How much notice is required to raise the rent in Alaska?
Alaska has no statute requiring advance notice of a rent increase - the 30-day figure everyone quotes derives from AS 34.03.290(b), which lets either party end a month-to-month tenancy on at least 30 days' written notice given before the rental due date specified in the notice (14 days for week-to-week tenancies while rent is current), so a rent increase operates as a termination of the old deal plus an offer to re-rent at the new price, and the state's own guidance says a landlord 'should, therefore,' give at least 30 days' notice.
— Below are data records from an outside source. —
/-- A gather that has ended takes no completion (R131). -/
def isEnded (m : Master) : Bool :=
  match m with
  | .gather _ _ k _ => 32 ≤ k
  | .strand _ _ _ => false

/-- A request has completed at its source. -/
def complete (s : State) (d : Nat) (o : Outst) (status : BitVec 4) (data : List Byte) : State :=
  let c : Completion := { id := o.id, master := o.master, dest := o.dest, isLoad := o.isLoad, addr := o.req.addr, status := status, data := data }
  modEp s d (fun e => { e with
    outst := e.outst.filter (fun x => x.id ≠ o.id)
    completed := if isEnded o.master then e.completed else e.completed ++ [c] })

/-- The counts a completion's status moves (R186, R487, R504). -/
def countStatus (s : State) (d : Nat) (o : Outst) (status : BitVec 4) : State :=
  let s := modEp s d (fun e => { e with
    violSrc := if status = 4 then satUp e.violSrc 1 0xFF else e.violSrc
    indeterminate := if status = 6 then satUp e.indeterminate 1 0xFF else e.indeterminate
    timeouts := if status = 7 then satUp e.timeouts 1 0xFF else e.timeouts })
  let s := if status = 4 then bumpFlowCtr s o.req.slice d 3 1 else s
  if statusCause status = some cPoisoned then
    recordSlice s { source := srcKind 2 d, event := evPoisonUsed, status := stPoisoned, location := o.req.addr } o.req.slice
  else s

/-- The opcode is one of the three of class C1 (R166). -/
def isRespOpcode (op : BitVec 8) : Bool := op = 0x80 || op = 0x81 || op = 0x82

/-- RESPONSE_ARRIVE (R166 to R168, R180): the first response for a sequence completes its request; any later one, and a packet of another opcode, is discarded. -/
def execResponseArrive (die : Fin 4) (r : Resp) (s : State) : Result :=
  let d := die.val
  .next (if !isRespOpcode r.opcode then s else match (getEp s d).outst.find? (fun o => o.req.flow = r.flow && o.req.seq = r.seq) with
    | none => s
    | some o =>
      let status : BitVec 4 := r.word.extractLsb' 0 4
      let k := r.flow.toNat
      let halved := match getFlow s k with
        | some f => halves f r.crowd
        | none => false
      let s := modFlow s k (fun f => { crowdStep f r.crowd with lastUse := s.tb.time })
      let s := if r.crowd then bumpFlowCtr s o.req.slice d 1 1 else s
      let s := if halved then bumpFlowCtr s o.req.slice d 6 1 else s
      countStatus (complete s d o status r.data) d o status)

/-- RESPONSE_TIMEOUT (R180, R321): 50 us after a send the request goes again, COMB clear, at most three times; then it completes with TIMEOUT. -/
def execResponseTimeout (die : Fin 4) (flow : BitVec 20) (seq : BitVec 24) (s : State) : Result :=
  let d := die.val
  .next (match (getEp s d).outst.find? (fun o => o.req.flow = flow && o.req.seq = seq) with
    | none => s
    | some o =>
      if s.tb.time < o.sent + 50 * usU then s
      else if o.resends < 3 then
        let r := { o.req with comb := false }
        let s := modEp s d (fun e => { e with
          outst := e.outst.map (fun x => if x.id = o.id then { x with resends := x.resends + 1, sent := s.tb.time, req := r } else x)
          resends := satUp e.resends 1 0xFFFF })
        let s := bumpFlowCtr s o.req.slice d 2 1
        emit s (requestOut s o.dst r)
      else countStatus (complete s d o 7 []) d o 7)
There is no limit on the size or frequency of increases and no rent control anywhere in the state, though the retaliation statute bars increases on the heels of tenant complaints or organizing unless the landlord shows a cost-justified basis. Alaska has no statute either preempting or authorizing local rent control, and no municipality - Anchorage included - has ever adopted any. A pending bill, HB 115, would require 90 days' notice and limit increases to once a year, but it has sat in its first committee since February 2025.
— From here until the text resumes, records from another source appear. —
/-- The judgement of R319 on an arriving C3 packet: drop or link, and the state after it. -/
def redDrops (s : State) (port vc : Nat) (p : Packet) : Bool × State :=
  let prof := Tab.getD (getPort s port).profiles p.grade.toNat {}
  let q := queueBytes s port 6 + queueBytes s port 7
  let avg := (getPort s port).avg + ((q : Rat) - (getPort s port).avg) / (2 ^ prof.wexp : Nat)
  let s := modPort s port (fun x => { x with avg := avg })
  let b := redBounds prof p.colour
  let f := takeFree s
  let rnd : Rat := ((f.1.setWidth 16).toNat : Nat)
  if p.colour = 3 then (true, s)
  else if c3Cap port * 128 < q + pktBytes p || !hasRoom s port vc (pktCells p) then (true, s)
  else if avg < (b.1 : Rat) then (false, s)
  else if (b.2.1 : Rat) ≤ avg then (true, s)
  else (decide (rnd < 65536 * ((b.2.2 : Rat) + 1) / 16 * (avg - b.1) / ((b.2.1 : Rat) - b.1)), f.2)

/-- Link a unicast packet to an output: drop it, combine it, or queue it. -/
def linkTo (s : State) (port vc : Nat) (a : Arrived) (input : Nat) : State :=
  let s := countOld s a.p
  if vc / 2 = 3 then
    let r := redDrops s port vc a.p
    if r.1 then returnCells (modPort (if isExternal port then bumpPort r.2 port 2 1 else r.2) port (fun x => { x with c3Drops := satUp x.c3Drops 1 0xFFFF })) (input, a.vc) (pktCells a.p)
    else appendOut r.2 port vc { p := a.p, origin := some (input, a.vc) } a.waited
  else match tryCombine s port vc a input with
    | some t => t
    | none => appendOut s port vc { p := a.p, origin := some (input, a.vc) } a.waited

/-! ## Multicast (R282 to R285, R320) -/

/-- The dimension a STAGE names. -/
def stageDim (stage : Nat) : Option Dim := dims[stage]?

def boxMask (b : Box) : Dim → BitVec 16
  | .w => b.wmask
  | .x => b.xmask
  | .y => b.ymask
  | .z => b.zmask

/-- The extent a box is held against. -/
def extentOf (s : State) (d : Dim) : Nat :=
  match s.net.route.cur with
  | some b => b.extent d
  | none => 0

/-- A box that R283 refuses. -/
def boxBad (s : State) (p : Packet) : Bool :=
  match p.box with
  | none => true
  | some b =>
    (pktClass p ≠ 2 && pktClass p ≠ 4) || b.epmask = 0 || dims.any (fun d => boxMask b d = 0 || decide (2 ^ extentOf s d ≤ (boxMask b d).toNat)) ||
    decide (2 ^ 5 ≤ b.epmask.toNat) || b.reserved ≠ 0 || decide (4 < b.stage.toNat)

/-- Coordinates a mask names, ascending. -/
def maskCoords (m : BitVec 16) : List Nat := (List.range 16).filter (fun c => m.getLsbD c)

/-- One thing replication asks for: a copy to a peer by an optical engine with the STAGE it carries, or a delivery to an endpoint. -/
inductive Hop where
  | peer (oe stage : Nat)
  | deliver (e : Nat)
  deriving DecidableEq, Repr

/-- The loop of R284 from a stage. -/
def hops (s : State) (b : Box) : Nat → Nat → List Hop
  | 0, _ => []
  | fuel + 1, stage =>
    match stageDim stage with
    | none => (maskCoords b.epmask).map .deliver
    | some d =>
      let c := coordGet (hereC s) d
      let out := ((maskCoords (boxMask b d)).filter (fun p => p ≠ c)).map (fun p => Hop.peer (oeTowards s d p) (stage + 1))
      if (boxMask b d).getLsbD c then out ++ hops s b fuel (stage + 1) else out

/-- The output of a hop, with the STAGE its copy carries; none where the hop's group has no port in service. -/
def hopOut (s : State) (vc : Nat) : Hop → Option (Nat × BitVec 3)
  | .peer oe stage => (leastQueued s vc (groupPorts s oe)).map (fun p => (p, BitVec.ofNat 3 stage))
  | .deliver e => (leastQueued s (vc - vc % 2) (epPorts e)).map (fun p => (p, 4))

/-- A copy with the STAGE it carries. -/
def copyOf (p : Packet) (stage : BitVec 3) : Packet := { p with box := p.box.map (fun b => { b with stage := stage }) }

/-- Write one copy into an output if it has room and the pool has cells. -/
def writeCopy (s : State) (p : Packet) (vc : Nat) (o : Nat × BitVec 3) : Option State :=
  let c := copyOf p o.2
  let n := pktCells c
  if hasRoom s o.1 vc n && decide (s.net.poolUsed + n ≤ poolCells) then
    let s := bumpSwitch s o.1 7 1
    some (appendOut { s with net := { s.net with poolUsed := s.net.poolUsed + n } } o.1 vc { p := c, origin := none } false)
  else none

/-- Write every copy that can be; what is left is the residue. -/
def writeCopies (s : State) (p : Packet) (vc : Nat) : List (Nat × BitVec 3) → State × List (Nat × BitVec 3)
  | [] => (s, [])
  | o :: os =>
    match writeCopy s p vc o with
    | some t => writeCopies t p vc os
    | none => let r := writeCopies s p vc os; (r.1, o :: r.2)

def countMcast (s : State) (n : Nat) : State := modRoute s (fun r => { r with mcastDrops := satUp r.mcastDrops n 0xFF })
Alaska rent increase notice at a glance
| Notice — month-to-month | No rent-increase statute — notice derives from tenancy-termination rules (see summary) |
|---|---|
| Varies by increase size | Not addressed by statute |
| Fixed-term leases | Rent is fixed for the lease term as a matter of contract; no section of AS 34.03 permits or regulates mid-term increases, so a fixed-term rent can rise mid-lease only if the lease itself provides for it (official DOL guidance states this expressly). At expiry the landlord may propose any new rent for a renewal or subsequent tenancy. |
| Statewide rent control / stabilization | No |
| Rent control details | No rent control exists anywhere in Alaska - no statewide program and no municipal ordinance (Anchorage included). The only appearance of 'rent controls' in the landlord-tenant act is inside the retaliation statute's list of government programs a tenant might complain to (AS 34.03.310(a)(4)). Rent increases in HUD- or AHFC-assisted housing may be limited by federal/agency rules, a program overlay rather than state rent control. |
| Local rent control preempted | Not addressed by statute |
| Frequency limits | Not addressed by statute |
Notes and caveats
Statute citations
- AS 34.03.290 (a), (b) Official source
- AS 34.03.020 (a)-(e) (verified negative: no rent-increase provision) Official source
- AS 34.03.310 (a), (d) Official source
- Alaska Dept. of Law, The Alaska Landlord & Tenant Act: what it means to you (2024) p. 21 ('Can the landlord raise the rent?') Official source
- Alaska Court System, PUB-30 Alaska Landlord and Tenant Act handbook (10/18) Official source
How this record was verified: Direct read of statute text on the official Alaska State Legislature site (www.akleg.gov, Alaska Statutes 2024 infobase; the statutes.asp host 403s automated fetchers but serves full section text to curl with a browser user agent via its media=print endpoint): AS 34.03.070, 34.03.140, and 34.03.290 each fetched twice through independent request paths (single-section fetch plus a different-range fetch) with byte-identical results, and AS 34.03.020 fetched twice to verify the negative (no rent-increase language). The complete chapter (all 44 sections, 34.03.010-34.03.380) was fetched in one pass and every section heading enumerated for the verified-negative sweeps (no late-fee, grace-period, interest, unconscionability, rent-control, or preemption provision). Every load-bearing figure additionally reconciled against three more sources: the enrolled text of HB 282 (28th Leg.), Ch. 27 SLA 2014, read in full on the official BASIS bill-text system (pins the pet-deposit subsection, the per-tenant trust-accounting rules, and the 30-day damages exception to the 14-day return track, all added 2014); the Alaska Department of Law's official 2024 pamphlet 'The Alaska Landlord & Tenant Act: what it means to you' (law.alaska.gov); and the Alaska Court System's PUB-30 handbook (public.courts.alaska.gov, 10/18 ed.). FindLaw's mirror (current through 2025-01-01) matched the official 34.03.070 text verbatim as a second-path check. Preemption negative run against a one-fetch official sweep of AS Title 29 (Municipal Government, chs. 29.10-29.71 including 29.35 powers and 29.40 planning): zero rent-control or landlord-tenant provisions. Legislative check 2026-07-11 on official BASIS: all 97 bills passed by the 34th Legislature (2025-2026, status dates through 2026-07-09) enumerated - none on-topic (SB 50, Ch. 19 SLA 25, is municipal comprehensive planning only); full introduced-bill sweep found one pending on-topic bill, HB 115 (90-day rent-increase notice), idle in House State Affairs since 2025-02-26 - flagged, not incorporated.